WP6_50_metrics = pd.DataFrame(data, columns=model_name[:len(data[0])])

WP6_50_metrics

# Ratio of 31:21 (60%)

In [None]:
df = pd.concat([real_df, gen_df], ignore_index=True)
df.shape

In [None]:
X3 = df.drop(['Ka_mean'], axis=1)
y3 = df["Ka_mean"]
print(f'General quantity of samples: {X3.shape[0]}')
print(f'Quantity of features: {X3.shape[1]}')

X_train3, X_test3, y_train3, y_test3 = train_test_split(X3, y3, test_size=0.1, shuffle=False, random_state=42)
print(f"Length of training data: {len(X_train3)}")
print(f"Length of testing data: {len(X_test3)}")

## Building machine learning models

### Linear Regression

In [None]:
# Creating and fitting model
Lin_regressor3 = LinearRegression(n_jobs=-1)
grid_search_cv_linear3 = GridSearchCV(Lin_regressor3, {}, cv=5)
grid_search_cv_linear3.fit(X_train3, y_train3.to_numpy())

# Model predictions
y_pred_Linear_train3 = grid_search_cv_linear3.best_estimator_.predict(X_train3)
y_pred_Linear_test3 = grid_search_cv_linear3.best_estimator_.predict(X_test3)

# Calculating metrics
for name_metric, error in quality_metrics(y_true=y_train3, y_pred=y_pred_Linear_train3).items():
    print(f'Train {name_metric}: {error:.5f}')

print()
lin_reg_metrics3 = quality_metrics(y_true=y_test3, y_pred=y_pred_Linear_test3)
for name_metric, error in lin_reg_metrics3.items():
    print(f'Test {name_metric}: {error:.5f}')

### Ridge Regression

In [None]:
# Creating and fitting model
Ridge_regressor3 = Ridge()
ridge_reg_parameters3 = {'alpha': np.logspace(-10, 1, 20)}
grid_search_cv_ridge3 = GridSearchCV(Ridge_regressor3, ridge_reg_parameters3, cv=5)

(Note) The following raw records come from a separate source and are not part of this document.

-- ==== Sys2Proof/Laws/PerInstr.lean ====
section
/-! SUPPORT. The family `RowFit`, one lemma for each constructor of `Instr`: the encoding of an
instruction fits the opcode table's row of its mnemonic, on its port. -/

namespace Sys2Proof.Laws.RowFit

/-- The encoding of `i` fits the row of the opcode table with the mnemonic and the port of `i`. -/
def Statement (i : Instr) : Prop :=
  ∃ r ∈ opcodeTable, r.mnemonic = i.mnemonic ∧ r.port = i.port ∧ r.fits (encode i) = true

/-- A word fits a row when each of its 32 bits is the pattern's wherever the mask is set. -/
theorem fits_of_bits {r : OpcodeRow} {w : Word}
    (h : ∀ k, k < 32 → (w.getLsbD k && r.mask.getLsbD k) = r.pattern.getLsbD k) :
    r.fits w = true := by
  rw [OpcodeRow.fits, beq_iff_eq]
  refine BitVec.eq_of_getLsbD_eq fun k hk => ?_
  rw [BitVec.getLsbD_and, h k hk]

theorem init (band : Band) : Statement (.init band) := by
  cases band <;> exact ⟨_, .head _, rfl, rfl, rfl⟩

theorem transmit (mod : Modulation) (sch : Scheme) (dt : Delimiter) (pwr : BitVec 4)
    (noadapt imm : Bool) (len : BitVec 9) : Statement (.transmit mod sch dt pwr noadapt imm len) := by
  refine ⟨⟨"TRANSMIT", .cmd, 0x08000000#32, 0xFC007E00#32⟩, by decide, rfl, rfl,
    fits_of_bits fun k hk => ?_⟩
  rw [encode_transmit_getLsbD]
  simp only [BitVec.getLsbD_append]
  interval_cases k <;> simp

theorem getParam (id : BitVec 16) : Statement (.getParam id) := by
  refine ⟨⟨"GET_PARAM", .cmd, 0x0C000000#32, 0xFFFF0000#32⟩, by decide, rfl, rfl,
    fits_of_bits fun k hk => ?_⟩
  rw [encode_getParam_getLsbD]
  simp only [BitVec.getLsbD_append]
  interval_cases k <;> simp

theorem setParam (id : BitVec 16) : Statement (.setParam id) := by
  refine ⟨⟨"SET_PARAM", .cmd, 0x10000000#32, 0xFFFF0000#32⟩, by decide, rfl, rfl,
    fits_of_bits fun k hk => ?_⟩
  rw [encode_setParam_getLsbD]
  simp only [BitVec.getLsbD_append]
  interval_cases k <;> simp

theorem process : Statement .process :=
  ⟨⟨"PROCESS", .cmd, 0x14000000#32, 0xFFFFFFFF#32⟩, by decide, rfl, rfl, by decide⟩

theorem cancel : Statement .cancel :=
  ⟨⟨"CANCEL", .cmd, 0x18000000#32, 0xFFFFFFFF#32⟩, by decide, rfl, rfl, by decide⟩

theorem evIrq (src : BitVec 9) (txok rxok : Bool) : Statement (.evIrq src txok rxok) := by
  refine ⟨⟨"EV_IRQ", .evt, 0x80000000#32, 0xFFFCFE00#32⟩, by decide, rfl, rfl,
    fits_of_bits fun k hk => ?_⟩
  rw [encode_evIrq_getLsbD]
  simp only [BitVec.getLsbD_append]
  interval_cases k <;> simp

theorem evTick (delta : BitVec 16) : Statement (.evTick delta) := by
  refine ⟨⟨"EV_TICK", .evt, 0x84000000#32, 0xFFFF0000#32⟩, by decide, rfl, rfl,
    fits_of_bits fun k hk => ?_⟩
  rw [encode_evTick_getLsbD]
  simp only [BitVec.getLsbD_append]
  interval_cases k <;> simp

end Sys2Proof.Laws.RowFit
end

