-- ==== Sys2Proof/Laws/Records.lean ====
section
/-! SUPPORT. The FCH codec's bit strings and the positions of a record: a position, a field and the
CRC of a record are what the codec reads in its bit string. -/

namespace Sys2Proof.Machine

/-- Position p of a record's bit string. -/
theorem getElem?_bitsOfBytes (raw : List Byte) (p : Nat) :
    (bitsOfBytes raw)[p]? = if p < 8 * raw.length then some (recordBit raw p) else none := by
  induction raw generalizing p with
  | nil => simp [bitsOfBytes]
  | cons b bs ih =>
    have e : bitsOfBytes (b :: bs) = bitsOfNat 8 b.toNat ++ bitsOfBytes bs := rfl
    rw [e, List.length_cons]
    by_cases hp : p < 8
    · rw [List.getElem?_append_left (by simpa using hp), if_pos (by omega),
        List.getElem?_eq_getElem (by simpa using hp), getElem_bitsOfNat, recordBit,
        Nat.div_eq_of_lt hp, Nat.mod_eq_of_lt hp]
      rfl
    · obtain ⟨k, rfl⟩ : ∃ k, p = k + 8 := ⟨p - 8, by omega⟩
      rw [List.getElem?_append_right (by simp), length_bitsOfNat, Nat.add_sub_cancel, ih]
      have h1 : (k + 8) / 8 = k / 8 + 1 := by omega
      have h2 : (k + 8) % 8 = k % 8 := by omega
      have h3 : recordBit (b :: bs) (k + 8) = recordBit bs k := by
        rw [recordBit, recordBit, h1, h2, List.getD_cons_succ]
      rw [h3]
      by_cases hk : k < 8 * bs.length
      · rw [if_pos hk, if_pos (by omega)]
      · rw [if_neg hk, if_neg (by omega)]

/-- A span of a record's bit string. -/
theorem bitsOfBytes_span {raw : List Byte} {q w : Nat} (h : q + w ≤ 8 * raw.length) :
    ((bitsOfBytes raw).drop q).take w = (List.range w).map fun i => recordBit raw (q + i) := by
  refine List.ext_getElem? fun i => ?_
  by_cases hi : i < w
  · rw [List.getElem?_take_of_lt hi, List.getElem?_drop, getElem?_bitsOfBytes,
      if_pos (by omega), List.getElem?_map, List.getElem?_range hi]
    rfl
  · rw [List.getElem?_take, if_neg hi, List.getElem?_eq_none (by simpa using hi)]

/-- A bit string as the sum of its bits' weights. -/
theorem natOfBits_map_range (f : Nat → Bool) (w : Nat) :
    natOfBits ((List.range w).map f) =
      ((List.range w).map fun i => (f i).toNat * 2 ^ (w - 1 - i)).sum := by
  induction w generalizing f with
  | zero => rfl
  | succ w ih =>
    have hb : bitNat (f 0) = (f 0).toNat := by cases f 0 <;> rfl
    have hm : (List.range w).map (fun i => (f (i + 1)).toNat * 2 ^ (w + 1 - 1 - (i + 1))) =
        (List.range w).map fun i => (f (i + 1)).toNat * 2 ^ (w - 1 - i) := by
      refine List.map_congr_left fun i _ => ?_
      congr 2
      omega
    simp only [List.range_succ_eq_map, List.map_cons, List.map_map, List.sum_cons,
      natOfBits_cons, List.length_map, List.length_range, Function.comp_def, hb]
    rw [ih fun i => f (i + 1)]
    simp only [Nat.succ_eq_add_one, hm]
    simp

/-- The codec's field is the record's (R171). -/
theorem getBits_bitsOfBytes {raw : List Byte} {q w : Nat} (h : q + w ≤ 8 * raw.length) :
    getBits (bitsOfBytes raw) q w = recordField raw q w := by
  rw [getBits, bitsOfBytes_span h, natOfBits_map_range, recordField]

/-- The codec's CRC of the first n positions is the record's (R183). -/
theorem crc_bitsOfBytes {W : Nat} (poly : BitVec W) {raw : List Byte} {n : Nat}
    (h : n ≤ 8 * raw.length) :
    (crc poly ((bitsOfBytes raw).take n)).toNat = recordCrc poly raw n := by
  have hs := bitsOfBytes_span (raw := raw) (q := 0) (w := n) (by omega)
  simp only [List.drop_zero, Nat.zero_add] at hs
  rw [hs, crc, recordCrc, List.foldl_map]
  rfl

/-- What decode checks first is that the record is sealed (R193 steps 1 and 2). -/
theorem recordSealed_iff {b : Band} {raw : List Byte} (h : raw.length = Config.fchLen b) :
    RecordSealed b raw ↔
      getBits (bitsOfBytes raw) (fchFormat b).prot (fchFormat b).crcWidth =
          fchCrc (fchFormat b) (bitsOfBytes raw) ∧
        getBits (bitsOfBytes raw) (fchFormat b).tailPos (fchFormat b).tailWidth = 0 := by
  cases b <;>
    simp only [RecordSealed, Config.layout, fchFormat, formatOf, cenFormat, faFormat, fchCrc,
      Config.fchLen] at * <;>
    rw [getBits_bitsOfBytes (by omega), getBits_bitsOfBytes (by omega),
      crc_bitsOfBytes _ (by omega)] <;>
    rfl

/-- The codes decode reads are those the record names (R193). -/
theorem recordNames_iff {b : Band} {raw : List Byte} {m : Modulation} {dt : Delimiter}
    {sch : Scheme} (h : raw.length = Config.fchLen b) :
    RecordNames b raw m dt sch ↔
      Modulation.ofCode (BitVec.ofNat 2 (getBits (bitsOfBytes raw) modPos 2)) = m ∧
        Delimiter.ofCode (BitVec.ofNat 2 (getBits (bitsOfBytes raw) (fchFormat b).dtPos 2)) = dt ∧
        Scheme.ofBit (getBits (bitsOfBytes raw) (fchFormat b).schPos 1 = 1) = sch := by
  have lt : ∀ q w, getBits (bitsOfBytes raw) q w < 2 ^ w := fun q w =>
    lt_of_lt_of_le (natOfBits_lt _) (Nat.pow_le_pow_right (by decide) (by simp))
  have codes : ∀ x y z, x < 4 → y < 4 → z < 2 →
      ((x = (match m with
          | .robo => 0
          | .bpsk => 1
          | .qpsk => 2
          | .psk8 => 3) ∧
        y = (match dt with
          | .dataNoResp => 0
          | .dataResp => 1
          | .ack => 2
          | .nack => 3) ∧
        z = (match sch with
          | .differential => 0
          | .coherent => 1)) ↔
      Modulation.ofCode (BitVec.ofNat 2 x) = m ∧ Delimiter.ofCode (BitVec.ofNat 2 y) = dt ∧
        Scheme.ofBit (decide (z = 1)) = sch) := by
    intro x y z hx hy hz
    interval_cases x <;> interval_cases y <;> interval_cases z <;> cases m <;> cases dt <;>
      cases sch <;> decide
  cases b <;>
    simp only [RecordNames, Config.layout, fchFormat, formatOf, cenFormat, faFormat,
      Config.fchLen, modPos] at * <;>
    rw [← getBits_bitsOfBytes (by omega), ← getBits_bitsOfBytes (by omega),
      ← getBits_bitsOfBytes (by omega)] <;>
    cases sch <;> exact codes _ _ _ (lt _ 2) (lt _ 2) (lt _ 1)

end Sys2Proof.Machine
end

grid_search_cv_ridge3.fit(X_train3, y_train3)
grid_search_cv_ridge3.best_params_

# Model predictions
Ridge_best_reg3 = grid_search_cv_ridge3.best_estimator_
y_pred_Ridge_train3 = Ridge_best_reg3.predict(X_train3)
y_pred_Ridge_test3 = Ridge_best_reg3.predict(X_test3)

# Calculating metrics
for name_metric, error in quality_metrics(y_true=y_train3, y_pred=y_pred_Ridge_train3).items():
    print(f'Train {name_metric}: {error:.5f}')

print()
ridge_metrics3 = quality_metrics(y_true=y_test3, y_pred=y_pred_Ridge_test3)
for name_metric, error in ridge_metrics3.items():
    print(f'Test {name_metric}: {error:.5f}')

Train MSE: 0.03112
Train MAE: 0.10912
Train RMSE: 0.17640

Test MSE: 0.00651
Test MAE: 0.06636
Test RMSE: 0.08071


### Lasso Regresssion

In [None]:
# Creating and fitting model
Lasso_regressor3 = Lasso()
lasso_reg_parameters3 = {'alpha': np.logspace(-10, 1, 20)}
grid_search_cv_lasso3 = GridSearchCV(Lasso_regressor3, lasso_reg_parameters3, cv=5)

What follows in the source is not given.